Kurtzman (re Alfred E. Neuman): "This is the most asked question in my life.  Alfred E. Neuman was something I picked up off the bulletin board in a friend's publishing house.  Bernard Shir-Cliff had this ting on his wall.  We used it in Mad.  It seemed to be a photograph ... big around as a silver dollar.  His name wasn't Alfred E. Neuman.  Alfred Newman was the name of a music arranger in the '50s that Henry Morgan used to use when he wanted a non-entity.  He called this faceless person Alfred Newman.  And so did we.  We literally had a no-face portrait we called Alfred E. Neuman.  The readers, however, insisted on calling the 'What Me Worry?' face Alfred E. Neuman ... as near as I can make out, the best explanation as to where he came from was that he was an illustration from a medical text of a person deficient in iodine."
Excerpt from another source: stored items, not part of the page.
/-- Store a line's data with the check symbols of a new codeword (R200), poisoned or not. -/
def M.putLine (s : M) (l : Nat) (data : List Byte) (poison : Bool) : M :=
  let d := data.map (·.toNat)
  (s.setBytes (32 * l) data).setChks l 0 (if poison then rsPoison d else rsCheck d)

/-- MEM_LAST_ERR (Table 08-9). -/
def lastErr (source kind addr synd symbol : Nat) : Nat :=
  source <<< 112 + kind <<< 110 + addr <<< 64 + synd <<< 32 + symbol

/-- The syndrome field: s[3] in the high byte. -/
def syndNum (cw : List Nat) : Nat := ((syndromes cw).zip [0, 8, 16, 24]).foldl (fun a (v, k) => a + v <<< k) 0

/-- SOURCE of MEM_LAST_ERR for a store: 0 near, 1 far. -/
def storeSource (l : Nat) : Nat := if inNear (32 * l) then 0 else 1

/-- Count an event at the position over whose slice a near-store line lies. -/
def sliceEvent (l code : Nat) : Act Unit := do
  let s ← get
  if inNear (32 * l) then posEvent (bits (s.reg (Reg.mgtSliceMap (32 * l / sliceSize))) 6 0) code 1 else pure ()

/-- The set of a far-store address (Table 08-4). -/
def M.farSet (s : M) (a : Nat) : Nat :=
  let o := a - 0x10000000000
  if bit (s.reg Reg.memCtl) 0 then 4 * bits o 39 39 + bits o 13 12 else bits o 14 12

/-- The set-local line of a far-store address (Table 08-4). -/
def M.farLine (s : M) (a : Nat) : Nat :=
  let o := a - 0x10000000000
  (if bit (s.reg Reg.memCtl) 0 then bits o 38 14 else bits o 39 15) * 128 + bits o 11 5

/-- Member and member line address of the raw line that holds a data line (Table 08-3). -/
def dataPlace (line : Nat) : Nat × Nat := (line % 8 % 3, 3 * (line / 8) + line % 8 / 3)

/-- Member, member line address and first byte of a data line's four check symbols (Table 08-3, R194). -/
def checkPlace (line : Nat) : Nat × Nat × Nat := (2, 3 * (line / 8) + 2, 4 * (line % 8))

/-- The island of the controller that holds a far-store line: the data member of its set (R194, Table 13-1). -/
def M.farIsland (s : M) (a : Nat) : Nat :=
  128 + 3 * s.farSet a + (dataPlace (s.farLine a)).1

/-- The island of the store of a line: the position beneath its slice, or the controller of its package. -/
def M.storeIsland (s : M) (l : Nat) : Nat :=
  if inNear (32 * l) then bits (s.reg (Reg.mgtSliceMap (32 * l / sliceSize))) 6 0 else s.farIsland (32 * l)

/-- One read of a line by its store (R201 to R204): it is decoded; a corrected line is written back and counted; an
uncorrectable line is poisoned, counted and logged; a read of a poisoned line is counted. Answers whether the consumer
receives the line as poisoned. -/
def readLine (l : Nat) : Act Bool := do
  let s ← get
  let cw := s.codeword l
  match rsDecode cw with
  | .ok => pure false
  | .poisoned =>
    inc64 Reg.memPoisonReads
    wr Reg.memLastErr (lastErr (storeSource l) 3 (32 * l) (syndNum cw) 63)
    sliceEvent l 0x12A
    pure true
  | .corrected i e =>
    let cw' := rsRepair cw (.corrected i e)
    modify fun s => (s.setBytes (32 * l) ((cw'.take 32).map (BitVec.ofNat 8))).setChks l 0 (cw'.drop 32)
    inc64 Reg.memCeCount
    wr Reg.memLastErr (lastErr (storeSource l) 1 (32 * l) (syndNum cw) i)
    sliceEvent l 0x129
    pure false
  | .uncorrectable =>
    modify fun s => s.setChks l 0 (rsPoison ((s.bytes (32 * l) 32).map (·.toNat)))
    inc64 Reg.memUeCount
    wr Reg.memLastErr (lastErr (storeSource l) 2 (32 * l) (syndNum cw) 63)
    logAdd 0x01 (s.storeIsland l) 0 0xFF 0xFF 0 (payload [(0, 8, 32 * l), (8, 1, storeSource l), (12, 4, syndNum cw)])
    pure true

/-- Read each of the lines once; answers those that are poisoned. -/
def readLines (ls : List Nat) : Act (List Nat) := do
  let ps ← mapA ls fun l => do
    let p ← readLine l
    pure (l, p)
  pure ((ps.filter Prod.snd).map Prod.fst)

/-- The lines that n bytes from address a touch, in rising order. -/
def linesOf (a n : Nat) : List Nat := if n = 0 then [] else List.range' (a / 32) ((a + n - 1) / 32 - a / 32 + 1)

/-- Read n bytes: whether any of their lines is poisoned, and the bytes. -/
def readBytes (a n : Nat) : Act (Bool × List Byte) := do
  let ps ← readLines (linesOf a n)
  let s ← get
  pure (!ps.isEmpty, s.bytes a n)

/-- Write part of one line, `off` bytes into it (R205): all 32 bytes form a new codeword and clear poison; fewer are
merged into the line, and discarded if the line is poisoned. Answers whether the write was discarded. -/
def writeInLine (l off : Nat) (data : List Byte) : Act Bool := do
  if off = 0 ∧ data.length = 32 then
    modify fun s => s.putLine l data false
    pure false
  else
    let p ← readLine l
    if p then pure true
    else
      modify fun s =>
        let old := s.bytes (32 * l) 32
        s.putLine l (old.take off ++ data ++ old.drop (off + data.length)) false
      pure false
Kurtzman (re 'Is Little Annie Fanny still artistically fulfilling?): "No, not really.  To this day, I don't know how to extricate myself from Little Annie Fanny.  There's no place to go, really."

Tales Calculated to Drive You Mad - Artist's Edition (2012)

The Artist's Edition contains full-size, mostly-uncolored reproductions of original artist drawings from the 23 Mad comics.  This volume allows comic fans to appreciate the spectacular drawings of these artists as they were first seen the publisher, and before to comic-book size and printed on cheap paper.  The book includes a foreword by Terry Gilliam and a short biography of Harvey Kurtzman on the last page.  [JAM 9/22/2017]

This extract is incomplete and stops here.